June 4th rolled around and I had had it! I was sick and tired of the demanding cries of video game time, iPad time, app purchases and minecraft. I was already sick of hearing how hot it was and how difficult the simple tasks were to complete. Yes, I'd say it's time for us to enter my kind of summer...... the summer where we ran bare foot on an oil top road, road our bikes to the wagon wheels, mowed the whole lawn with a push mower and drank from the water hose (good minerals and bacteria in there I'm sure).
A lot of you have a variation of "your summer" and I've noticed that from generation to generation the idea of living life has morphed into a plethora of technology and very little practical experience. I became aware of just how jaded our sense of raising children had become when my husband said to me "they shouldn't go to the creek, there are snakes down there"..... Seriously?

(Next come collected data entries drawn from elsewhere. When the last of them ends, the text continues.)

/-- The word a byte register is a half of has its number modulo 4. -/
theorem Reg8.ofField_num_mod (r : Reg8) : Reg16.ofField (BitVec.ofNat 3 (r.num % 4)) = r.parent := by
  cases r <;> rfl

theorem Reg8.num_div_eq_zero_iff (r : Reg8) : r.num / 4 = 0 ↔ r.isHigh = false := by
  cases r <;> decide

end Sys2Proof

namespace Sys2Proof.Machine

/-- A byte register as the quotient or the remainder of its word by 256. -/
theorem State.reg8_toNat (s : State) (r : Reg8) :
    (s.reg8 r).toNat = if r.isHigh = false then (s.reg16 r.parent).toNat % 256 else (s.reg16 r.parent).toNat / 256 := by
  rw [reg8_eq]
  cases r.isHigh
  · exact loByte_toNat _
  · exact hiByte_toNat _

/-- Writing a byte register masks its half out of the word and puts the value there. -/
theorem State.reg16_setReg8_parent_eq_or (s : State) (r : Reg8) (v : Byte) :
    (s.setReg8 r v).reg16 r.parent =
      if r.isHigh then ((s.reg16 r.parent) &&& 0x00FF) ||| BitVec.ofNat 16 (v.toNat * 256)
      else ((s.reg16 r.parent) &&& 0xFF00) ||| BitVec.ofNat 16 v.toNat := by
  rw [reg16_setReg8_parent, joinBytes_loByte_eq_or, joinBytes_hiByte_eq_or]

/-- Writing a word changes the half a byte register is. -/
theorem State.reg8_setReg16_parent (s : State) (r : Reg8) (v : Word) :
    (s.setReg16 r.parent v).reg8 r =
      if r.isHigh then BitVec.ofNat 8 (v.toNat / 256) else BitVec.ofNat 8 v.toNat := by
  rw [reg8_setReg16, if_pos rfl, hiByte_eq_ofNat, loByte_eq_ofNat]

/-- Settles O28: the register laws of reads and writes, with a byte register's number read as its word and its half. -/
theorem byteRegistersAliasHalvesOfWords : Obligations.ByteRegistersAliasHalvesOfWords := by
  refine ⟨fun s r => ?_, State.reg8_setReg8, State.reg16_setReg8_ne, State.reg16_setReg8_parent_eq_or,
    State.reg8_setReg16_parent⟩
  rw [Reg8.ofField_num_mod, State.reg8_toNat]
  simp only [Reg8.num_div_eq_zero_iff]

end Sys2Proof.Machine

/-! ## Memory (20_memory.md): what a read returns and the fault it raises -/

namespace Sys2Proof

/-- Two bytes as a word, little-endian, as a number. -/
theorem joinBytes_eq_ofNat (h l : Byte) : joinBytes h l = BitVec.ofNat 16 (h.toNat * 256 + l.toNat) := by
  rw [← joinBytes_toNat, BitVec.ofNat_toNat, BitVec.setWidth_eq]

end Sys2Proof

namespace Sys2Proof.Machine

/-! ### The first missing cell of an access, by where the access stands to MEM_SIZE (R201) -/

theorem State.badCell_of_le {s : State} {a : Nat} (n : Nat) (h : s.config.memSize ≤ a) : s.badCell n a = some a :=
  if_pos h

theorem State.badCell_two_of_le_succ {s : State} {a : Nat} (h : a < s.config.memSize)
    (h1 : s.config.memSize ≤ a + 1) : s.badCell 2 a = some (a + 1) := by
  rw [badCell, if_neg (Nat.not_le.mpr h), if_pos ⟨rfl, h1⟩]

theorem State.badCell_two_of_succ_lt {s : State} {a : Nat} (h : a + 1 < s.config.memSize) : s.badCell 2 a = none := by
  rw [badCell, if_neg (Nat.not_le.mpr (Nat.lt_of_succ_lt h)), if_neg fun g => Nat.not_le.mpr h g.2]

/-- Settles O29: each clause is the read lemma for the first missing cell the clause's address has, or for none. -/
theorem memReadChecksThenReadsLittleEndian : Obligations.MemReadChecksThenReadsLittleEndian := by
  refine fun s a => ⟨fun h => ⟨?_, ?_⟩, fun h => ?_, fun h h1 => ?_, fun h => ?_⟩
  · exact State.memRead8_error (State.badCell_of_le 1 h)
  · exact State.memRead16_error (State.badCell_of_le 2 h)
  · exact State.memRead8_lt h
  · exact State.memRead16_error (State.badCell_two_of_le_succ h h1)
  · rw [← joinBytes_eq_ofNat]
    exact State.memRead16_ok (State.badCell_two_of_succ_lt h)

Oh wait they are probably the same ol' snakes that I was wading through the creek with a meager 20 years ago! (holy cow am I that old?) Leave it to me to have a warped sense of humor about the "scary" snakes..... Now I'm not advocated total stupidity my boys will acquire that naturally at about 14 but rather I'm talking about kicking of the training wheel and the "electronic guides" and making a stab at living.
So far my plan has been a crazy success....... WHY DIDN'T I DO THIS SOONER... I've been waking the boys up and rushing them outside for their first activity of the day, weeding the garden. But they will soon learn that the days of mom acting as the alarm clock are going to come to a screeching end. After another week it will be their job to roll their happy butts out of bed and begin the morning routine.... I plan to wake earlier and enjoy a cup of coffee on the porch greeting the sunshine and preparing to watch my future men begin to come of age.
The Apostle Paul wrote this; When I was a child, I talked like a child, I thought like a child, I reasoned like a child. When I became a man, I put childish ways behind me. (1 Corinthians 13:11, NASB)
And the more I think about it right now the more thankful I am that I have come to this reality so quickly. What would my boys look like in 5 years without this revelation? You see I'm not saying that they are men right now but they are supposed to be becoming men. How will I teach them to put away childish things in a world where the men often act less responsible in word, action and behavior than many of the children? How will I teach them to embrace patience, honesty, respect, due diligence or sacrifice when they have never had to experience it for themselves?
Just a few days ago my boys took on the task of mowing my parents lawn (begrudgingly at first because it wasn't their idea...lol)..... I sent one of the boys down to our house to fetch the mower. Upon his return I promptly went out to the yard and demonstrated ( not told them how, not told them what to do, not instructions barked from the sidelines) I took the mower and demonstrated cranking then proceeded to cut a section of grass out as a sample. I then demonstrated how to continue cutting without leaving sections behind and proceeded to hand the responsibility to the boys, instructing them to take turns. It probably took a mere 5 mins before they were beating down the door for a break, a drink of water and a complaint but instead of a sweet mom greeting them at the door they met the Horrible Awful No Good Mother of 2015 who promptly disbanded the mutiny and sent them right back out to the lawn...... They tried this 3 times give or take a few until finally reality set in and I began to hear the steady hum of the mower and not a single voice coming from just outside the door.
About an hour in the mower fizzled out and I stepped outside to tell them they had just discovered that amazing sound when you actually run out of gas! I sent one of them back down to the house for the gas can. As my one son was walking across the lawn with the can my other son said "bring it here I've got this". I kind of chuckled and replied, "how exactly do you know how to put gas in the mower?" He replied matter of factly.... humph, I watch dad!
NEVER EVER EVER underestimate how closely
they are watching you when they aren't watching a screen!
I returned back inside figuring that whatever the outcome a worse case scenario would be spilled gasoline. Ironically what I heard was the start of the mower and a very loud and excited woooooooh whooooooo!!!! As he pushed the mower back towards the area they had been mowing it was in that moment that I knew that I was going to love being the HORRIBLE AWFUL NO GOOD MOM OF 2015 because there was no way a video game could teach my son the gratification of knowing what he can do in the real world.
So as yours go about their summer numbing take a minute and consider what they might be able to accomplish. Catch yourself when you start to say "that's too difficult for them" or "they're not big enough" good pete, LET THEM TRY. Show them once actually SHOW THEM and then LET THEM GO...... let them discover what does and doesn't work... don't take over when you think it's taking too long, don't shelter them from being uncomfortable or guard them from what will only make them stronger. For goodness sake start being a HORRIBLE AWFUL NO GOOD MOTHER and you'll find out that it produces ABSOLUTELY AMAZING AND EXTREMELY CAPABLE YOUNG MEN!!!!